Rising folkie Lissie lets pop sensibilities shine.

August 17, 2012 at 9:04PM
Lissie
Lissie (Margaret Andrews/The Minnesota Star Tribune)

At 28, Lissie is still growing up -- musically, that is. On her debut album, "Catching a Tiger," the folkie seamlessly breaks into cross-genre terrain, playing with a backing band for the first time.

"I love folk music and I'm very inclined to pick up an acoustic guitar and really not need anything to clutter it," Lissie said by phone, tucked away in her van somewhere in Norway. "But also with my band I play electric guitar and we have a bigger sound."

"Catching a Tiger," released by the influential indie Fat Possum in the U.S., runs the gamut from the country-bop of "Little Lovin'" to the hymn-like "Oh Mississippi" and the pop-savvy single "When I'm Alone." Lissie doesn't hide the fact that she's out for a smash hit, and her pop sensibilities shine. When flirting with addictive refrains, it's easy to veer into obnoxiously catchy waters. But Lissie gracefully toes the line, occasionally overstepping but pulling back before being scolded.

It's perhaps a skill she could've used during her rebellious teenage years -- Lissie was expelled from her high school in Rock Island, Ill. "I kind of just had a mini-nervous breakdown and I ended up [being] like, 'I hate this place!'" Lissie said, declining to go into detail.

The production value on "Catching a Tiger" is a step up from her fetchingly minimal "Why You Runnin"' EP. While she's proud of "Tiger," Lissie admits to going through a learning curve during the recording process and feels a few tracks came out a bit "cheesy" and overproduced -- like "Cuckoo," a carefree tribute to her teenage angst.

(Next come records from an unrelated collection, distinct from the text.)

-- ==== Sys2Proof/Machine/Caches.lean ====
section
/-! DEFINITION. Caches: bias of a line (spec 21 R385, R387), the slices' reads and writes as R257 begins them, slice
replacement (14 R263), accesses at the home (10 R205, 12 R254), the L1 of a core (10 R204, R205), and the cache actions of
releases, acquires, drains and scope walks (12 R247 to R249, 11 R232); lost homes (20 R362, R363) and parked requests (R360). Where a
line must first be obtained, an operation starts that and answers that it is not done: it is tried again later (log 16). -/
namespace Sys2Proof.Machine
open Sys2Proof

/-! Bias. -/

/-- The HDM page of a line (R381); none in tier 2. -/
def hdmPage (line : Nat) : Option Nat :=
  let off := line % 2 ^ 45 * 128
  match line / 2 ^ 45 with
  | 0 => some (off / 4096)
  | 1 => some ((Config.hbmBytes + off) / 4096)
  | _ => none

/-- The line lies in a page of host bias (R385), or its flush toward host bias is complete (R396). -/
def State.inHostBias (s : State) (line : Nat) : Bool :=
  match hdmPage line with
  | some p => s.hostPages.contains p || s.flip.any (fun f => f.toHost && f.done.contains line)
  | none => false

/-- The line's page is being flipped to host bias (R387). -/
def State.flushing (s : State) (line : Nat) : Bool :=
  match s.flip, hdmPage line with
  | some f, some p => f.toHost && f.page = p
  | _, _ => false

/-- An access of core `c` to the line goes uncached to its home (R385, R387, R396): a core that has not yet flushed the page
may still use its L1. -/
def State.uncached (s : State) (c : CoreId) (line : Nat) : Bool :=
  s.inHostBias line
    || (s.flushing line && (match s.flip with | some f => !f.cores.contains c | none => false))

/-! Slices. -/

/-- A message is sent (R255). -/
def State.send (m : Msg) (s : State) : State := { s with msgs := s.msgs ++ [m] }

/-- States in which a read hits (R257). -/
def CState.hits : CState → Bool
  | .S | .E | .M | .O | .SM_AD | .SM_A | .OM_A | .MI_A | .OI_A => true
  | _ => false

/-- Stable states (R257). -/
def CState.stable : CState → Bool
  | .I | .S | .E | .M | .O => true
  | _ => false

/-- The array set of a line within its slice (R263). -/
def arraySet (line : Nat) : Nat := line % 4096

/-- A line of the home's own array leaves it: its dirty bytes go to memory with the poison mark (R263), which only `linclr` clears
there (R214). -/
def State.dropHome (h : HomeLine) (s : State) : State :=
  let s := { s with homeLines := s.homeLines.filter (fun x => x.line ≠ h.line) }
  if h.dirty then
    { s with mem := memPutLine s.mem h.line h.data allBytes
             poison := if h.poison && !s.poison.contains h.line then h.line :: s.poison else s.poison }
  else s

/-- A slice is being retired (R208). -/
def State.retiring (s : State) (sl : Nat × Nat) : Bool :=
  s.slices.any (fun x => x.die = sl.1 && x.slice = sl.2 && x.retire && !x.retired)
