/-- Bytes of a peer line of another module that have come: what the L1 keeps of its own stands over them (R204, R205). `keep`: they
stay in the L1 and, of a read-shared line, in the die's slice. -/
def State.remoteFill (g : Group) (p : Ptr) (va : Nat) (d : LineData) (mask : ByteMask) (keep : Bool) (s : State) : State × Option LineData :=
  let key := peerKey g p va
  let shared : Bool := Ptr.cls p = 1
  let room := if !keep || (s.l1Find g.core key).isSome then (s, true) else s.l1Room g.core key
  let old := (room.1.l1Find g.core key).getD
    { line := key.line, peer := key.peer, vline := va / 128, shared := shared, wide := true, stamp := key.part }
  let own := if old.shared && !shared then old.dirty else old.valid
  let new := { old with data := mergeLine (mergeLine old.data d mask) old.data (own &&& mask), valid := old.valid ||| mask
                        shared := if old.dirty = 0 then shared else old.shared }
  if !room.2 then (room.1, none)
  else if !keep then (room.1, some new.data)
  else
    let s := room.1.l1Put g.core new
    let f := if shared then s.peerFill g.core.die (Ptr.anchor p) g.id.part (va / 128) d mask false else (s, true)
    (f.1, if f.2 then some new.data else none)

/-- The pieces of bytes that have come from another module, one line each; none when they find no place yet. -/
def State.remoteFills (g : Group) (p : Ptr) (keep : Bool) : List (Nat × Nat) → List Byte → State → State × Option (List Byte)
  | [], _, s => (s, some [])
  | (va, n) :: rest, bs, s =>
    match s.remoteFill g p va (placeBytes (va % 128) (bs.take n)) (byteRange (va % 128) n) keep with
    | (s, none) => (s, none)
    | (s, some d) =>
      match State.remoteFills g p keep rest (bs.drop n) s with
      | (s, none) => (s, none)
      | (s, some x) => (s, some (lineSlice d (va % 128) n ++ x))

/-- A plain or read-shared load of one element of another module's memory: from the L1, from the die's slice when read-shared, else by a
request (R205, R233). -/
def State.loadRemote (g : Group) (e : Entry) (a : LaneAcc) (k : Nat) (resp : Resp) (s : State) : State × Entry × Attempt :=
  let p := a.ptr
  let shared : Bool := Ptr.cls p = 1
  let pieces := ((elemRanges p (a.elem k)).map (fun x => linePieces x.1 x.2)).flatten
  let need (x : Nat × Nat) : ByteMask := byteRange (x.1 % 128) x.2
  let hits := pieces.map (fun x => s.l1Hit g.core (peerKey g p x.1) (need x) shared true)
  let copies := pieces.map (fun x => s.peerCopies.find? (fun y =>
    shared && y.is g.core.die (Ptr.anchor p) g.id.part (x.1 / 128) && y.valid &&& need x = need x))
  if hits.all (·.isSome) then
    let bs := (pieces.zip hits).map (fun x => lineSlice ((x.2.map (·.data)).getD 0) (x.1.1 % 128) x.1.2)
    (hits.foldl (fun s h => match h with | some l => s.l1Put g.core l | none => s) s, e,
      .got (elemValueOf p (a.elem k) bs.flatten) (if hits.any (fun h => h.any (·.poison)) then some true else none))
  else if copies.all (·.isSome) then
    let bs := (pieces.zip copies).map (fun x => lineSlice ((x.2.map (·.data)).getD 0) (x.1.1 % 128) x.1.2)
    match s.remoteFills g p true pieces bs.flatten with
    | (s, some x) => (s, e, .got (elemValueOf p (a.elem k) x) none)
    | (s, none) => (s, e, .wait)
  else
    let r := s.remoteElement g e a.lane k resp
    match r.2.2 with
    | .got x z =>
      if z.isSome then r
      else match r.1.remoteFills g p (!e.noKeep) pieces (valueBytes x ((pieces.map (·.2)).foldl (· + ·) 0)) with
        | (s, some bs) => (s, r.2.1, .got (elemValueOf p (a.elem k) bs) z)
        | (s, none) => (s, r.2.1, .wait)
    | _ => r
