/-- Elements read at their homes, in order. -/
def State.homeElements (g : Group) (id : Nat) (pages : List Translation) (p : Ptr) : List Int → State → State × Elems
  | [], s => (s, .ok [])
  | i :: rest, s =>
    match s.homeElement g id pages p i with
    | (s, .error h) => (s, .error h)
    | (s, .ok v) =>
      match State.homeElements g id pages p rest s with
      | (s, .ok vs) => (s, .ok (v :: vs))
      | r => r

/-- An addition at the home of another module's element leaves as an atomic `fadd` of f32 (R229, R359), with the tag of the command and the index position
(R286, log 32). -/
def State.sendAdd (g : Group) (x : Work) (p : Ptr) (va v : Nat) (s : State) : State :=
  let req : PeerReq := { source := s.package, part := g.id.part, kind := 2, op := 9, ty := 4, sync := false, colour := 0, tag := x.tag
                         lanes := [{ lane := x.lane + 32 * (1 + x.cur * gatherRow x.block + x.part), va := va, size := 4, data := BitVec.ofNat 128 v, data2 := 0 }] }
  { s with out := .request ((s.route (Ptr.anchor p) 0).getD 0) (Ptr.anchor p) req :: s.out }

/-- The adds of an index position that are performed: their tag is made from the command's and the position, and the receiver's entry keeps how
many elements of the row, which are added in order, it has passed (R286, R330). -/
def State.added (s : State) (x : Work) : Bool :=
  s.suppress.any (fun y => y.table ≠ 1 && y.tag = x.tag && y.lane = x.lane && y.ord = 1 + x.cur && x.part < y.old.toNat)

/-- The receiver's entry for the index position. -/
def Work.addEntry (x : Work) (r : Nat × Nat × Nat) (y : Suppress) : Bool :=
  y.table = r.1 && y.site = r.2.1 && y.tag = x.tag && y.lane = x.lane && y.ord = 1 + x.cur

/-- The receiver keeps that the element under way of the index position is added. -/
def State.keepAdd (rcv : Option (Nat × Nat × Nat)) (x : Work) (s : State) : State :=
  match rcv with
  | none => s
  | some r => { s with suppress :=
      { table := r.1, site := r.2.1, tag := x.tag, lane := x.lane, ord := 1 + x.cur, old := BitVec.ofNat 128 (x.part + 1) }
        :: s.suppress.filter (fun y => !x.addEntry r y) }

/-- The adds of an index position that is done are forgotten: nothing repeats them any more (R331). -/
def State.forgetAdds (x : Work) (s : State) : State :=
  { s with suppress := s.suppress.filter (fun y => !(y.tag = x.tag && y.lane = x.lane && y.ord = 1 + x.cur)) }

/-- One FP32 addition at the home of an element (R60, R284), which the receiver performs once for the command's tag, the index position and the
element (R286, R330). -/
def State.homeAdd (g : Group) (x : Work) (pages : List Translation) (i : Int) (v : Nat) (s : State) : State × Except (Option Halt) Unit :=
  let p := gatherTable x.block
  let va := (Ptr.elemAddr p i).toNat
  let e := engineEntry s x.entry true pages p i []
  let sum (old : List Byte) : List Byte := leBytes 4 (fAdd .f32 FCtx.plain false (leNat old) v).1
  match s.homeGate g e p i .write with
  | some (s, h) => (s, .error h)
  | none =>
    if Ptr.space p = 5 && Ptr.anchor p ≠ s.package then (s.sendAdd g x p va v, .ok ())
    else
      let home := if Ptr.space p ≤ 3 then none else s.homeOf g e p va .write
      let rcv := s.receiver g p va (home.map (·.1))
      let bytes (s : State) : List Nat := (List.range 4).map (s.syncPlace g e p va + ·)
      if s.added x then (s, .ok ())
      else if rcv.any (fun r => s.tableFull r && !s.suppress.any (x.addEntry r)) then (s, .error none)
      else match home with
        | some (l, pchk) =>
          let r := s.homeOwn l
          if !r.2 then (r.1, .error none)
          else
            let d := r.1.homeSees l
            if d.2 then (r.1, .error (enginePoison p i pchk))
            else
              let s := r.1.homeMerge l (placeBytes (va % 128) (sum (lineSlice (r.1.blur l d.1) (va % 128) 4))) (byteRange (va % 128) 4) false
              ((s.notePlain (bytes s)).keepAdd rcv x, .ok ())
        | none =>
          if Ptr.space p ≤ 3 then
            let old := s.readLocal g (Ptr.space p) 0 va 4
            if old.2 then (s, .error (enginePoison p i true))
            else (((s.writeLocal g (Ptr.space p) 0 va (sum (s.blurBytes (s.syncPlace g e p va) old.1))).notePlain (bytes s)).keepAdd rcv x, .ok ())
          else (s, .error none)

/-- The elements of a row. -/
def rowElems (r t : Nat) : List Int := (List.range r).map (fun i => ((t * r + i : Nat) : Int))

/-- A table element as FP32 (R46, R52, R60). -/
def tableF32 (b : List Byte) (x : BitVec 128) : Nat :=
  if Ptr.efmt (gatherTable b) = efNq4 then (nqDecode (bitsAt 0 4 x.toNat) (bitsAt 8 8 x.toNat) (bitsAt 16 32 x.toNat)).1
  else (engineConvert (Ptr.efmt (gatherTable b)) 0x11 x).toNat

/-- A gathered element in the dense format (R284). -/
def denseOf (b : List Byte) (x : BitVec 128) : BitVec 128 :=
  if Ptr.efmt (gatherTable b) = efNq4 then engineConvert 0x11 (Ptr.efmt (gatherDense b)) (BitVec.ofNat 128 (tableF32 b x))
  else engineConvert (Ptr.efmt (gatherTable b)) (Ptr.efmt (gatherDense b)) x

/-- The dense row of a bag from the rows it names; a missing row is none (R284). -/
def bagRow (b : List Byte) (rows : List (Option (List (BitVec 128)))) : List (BitVec 128) :=
  let r := gatherRow b
  if gatherOp b = 0 then
    match rows.head?.join with
    | some l => l.map (denseOf b)
    | none => List.replicate r 0
  else
    let zero := List.replicate r 0
    let sums := rows.foldl (fun acc row => match row with
      | some l => (acc.zip l).map (fun x => (fAdd .f32 FCtx.plain false x.1 (tableF32 b x.2)).1)
      | none => acc) zero
    let n := (FFmt.f32.round FCtx.plain false false (gatherBag b) 0).1
    let out := if gatherOp b = 2 then sums.map (fun x => (fDiv .f32 FCtx.plain x n).1) else sums
    out.map (fun x => engineConvert 0x11 (Ptr.efmt (gatherDense b)) (BitVec.ofNat 128 x))

/-- The row lies beyond the table's length (R284). -/
def rowMissing (b : List Byte) (t : Nat) : Bool := Ptr.length (gatherTable b) < (t + 1) * gatherRow b

/-- Elements of a pointer, whole ranges of them, read at their homes. -/
def State.homeRange (g : Group) (x : Work) (p : Ptr) (is : List Int) (s : State) : State × Elems :=
  match s.workPages g x .read p is with
  | (s, .error h) => (s, .error h)
  | (s, .ok ts) => s.homeElements g x.entry ts p is

/-- The rows of the table that indices name, read at their homes. -/
def State.tableRows (g : Group) (x : Work) : List Nat → State → State × Except (Option Halt) (List (Option (List (BitVec 128))))
  | [], s => (s, .ok [])
  | t :: rest, s =>
    let one : State × Except (Option Halt) (Option (List (BitVec 128))) :=
      if rowMissing x.block t then (s, .ok none)
      else match s.homeRange g x (gatherTable x.block) (rowElems (gatherRow x.block) t) with
        | (s, .ok vs) => (s, .ok (some vs))
        | (s, .error h) => (s, .error h)
    match one with
    | (s, .error h) => (s, .error h)
    | (s, .ok r) =>
      match State.tableRows g x rest s with
      | (s, .ok l) => (s, .ok (r :: l))
      | r => r

/-- The indices of the bag under way, read at their homes. -/
def State.bagIndices (g : Group) (x : Work) (s : State) : State × Elems :=
  s.homeRange g x (gatherIndex x.block) ((List.range (gatherBag x.block)).map (fun i => ((x.cur * gatherBag x.block + i : Nat) : Int)))

/-- Elements of a dense row added one after another from element `x.part` on; each add is made once (R286, log 71). -/
def State.addRow (g : Group) (ws : List Translation) (t : Nat) : List Nat → Work → State → State × Work × Option (Option Halt)
  | [], x, s => (s, x, none)
  | v :: rest, x, s =>
    match s.homeAdd g x ws ((t * gatherRow x.block + x.part : Nat) : Int) v with
    | (s, .error h) => (s, x, some h)
    | (s, .ok ()) => State.addRow g ws t rest { x with part := x.part + 1 } s

/-- One index of a scatter-add: the dense row is read through the L1 and added at the homes (R284, R285). -/
def State.scatterRow (g : Group) (x : Work) (t : Nat) (s : State) : State × Work × Option (Option Halt) :=
  let b := x.block
  let d := gatherDense b
  let row := rowElems (gatherRow b) x.cur
  match s.workPages g x .read d row with
  | (s, .error h) => (s, x, some h)
  | (s, .ok rs) =>
    match s.engineLoads g x.entry rs d row with
    | (s, .error h) => (s, x, some h)
    | (s, .ok vs) =>
      match s.workPages g x .write (gatherTable b) (rowElems (gatherRow b) t) with
      | (s, .error h) => (s, x, some h)
      | (s, .ok ws) => s.addRow g ws t ((vs.map (fun v => (engineConvert (Ptr.efmt d) 0x11 v).toNat)).drop x.part) x

/-- The dense row that a bag has gathered is written through the L1 (R285). -/
def State.writeDense (g : Group) (x : Work) (s : State) : State × Except (Option Halt) Unit :=
  let d := gatherDense x.block
  match s.workPages g x .write d (rowElems (gatherRow x.block) x.cur) with
  | (s, .error h) => (s, .error h)
  | (s, .ok ws) => s.writeRead g x ws d

/-- Bags of a command. -/
def gatherBags (b : List Byte) : Nat := gatherCount b / gatherBag b

/-- A command's status word (R309, R366): a core-space store. -/
def State.writeStatus (x : Work) (off : Nat) (value : Nat) (s : State) : State :=
  s.writeLocal (s.group x.ctx) 1 0 (x.off + off) (leBytes 4 value)

/-- A gather command ends: its status is written, and it completes (R282, R309). -/
def State.endGather (x : Work) (s : State) : State :=
  (s.writeStatus x 0x3C (2 ^ 31 + Nat.min x.missed (2 ^ 31 - 1))).finishWork x

/-- The bags of an unordered scatter-add that are not yet performed. -/
def Work.bagsLeft (x : Work) : List Nat :=
  ((List.range (gatherBags x.block - x.next)).map (x.next + ·)).filter (fun k => !x.landed.contains k)

/-- A bag begins: the next one; of a scatter-add outside ordered mode any of those left, for the order of its adds is open (R285, R60,
log 71). -/
def Work.beginBag (x : Work) (free : Nat) : Work :=
  if x.begun then x
  else { x with begun := true, part := 0
                cur := if gatherOp x.block = 3 then x.bagsLeft.getD (Config.freeChoice free 12 % x.bagsLeft.length) x.next else x.next }

/-- The first bag not performed, after bag `x.cur` (R286). -/
def Work.endBag (x : Work) (missed : Nat) : Work :=
  let l := x.cur :: x.landed
  let next := (x.bagsLeft.filter (fun k => k ≠ x.cur)).headD (gatherBags x.block)
  { x with next := next, landed := if gatherOp x.block = 3 then l.filter (fun k => next < k) else [], part := 0, begun := false
           pages := [], wpages := [], read := false, data := []
           missed := x.missed + missed }

/-- After a bag: the next one, or the end. -/
def State.nextBag (x : Work) (missed : Nat) (s : State) : State :=
  let y := x.endBag missed
  let s := (s.forgetAdds x).putWork y
  if gatherBags x.block ≤ y.next then s.endGather y else s

/-- A bag of a gather whose row has been read is written. -/
def State.gatherWrite (g : Group) (x : Work) (s : State) : State :=
  match s.writeDense g x with
  | (s, .error none) => s
  | (s, .error (some h)) => s.haltWork (s.workNow x) h
  | (s, .ok ()) => s.nextBag (s.workNow x) 0

/-- The dense row of the bag under way, gathered from the rows that its indices name; `missed` of them lie outside the table. -/
def State.gatherRead (g : Group) (x : Work) (is : List Nat) (missed : Nat) (s : State) : State :=
  match s.tableRows g x is with
  | (s, .error none) => s
  | (s, .error (some h)) => s.haltWork (s.workNow x) h
  | (s, .ok rows) =>
    let s := s.haveRead x ((rowElems (gatherRow x.block) x.cur).zip (bagRow x.block rows))
    (s.modWork x.id (fun y => { y with missed := y.missed + missed })).gatherWrite g x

Another hard-knock lesson came after a re-recording of "Everywhere I Go" in an attempt to win London radio play didn't turn out as planned. "It was a huge disaster," the singer/songwriter said, adding that in the future she won't try to please others with her music.

Nevertheless, if Lissie's musical career is still in its pubescent years, the awkwardness most of us experience during that stage doesn't show, whether she knows it or not. Musical adulthood for this blossoming folkstress should be a pop-tinged delight.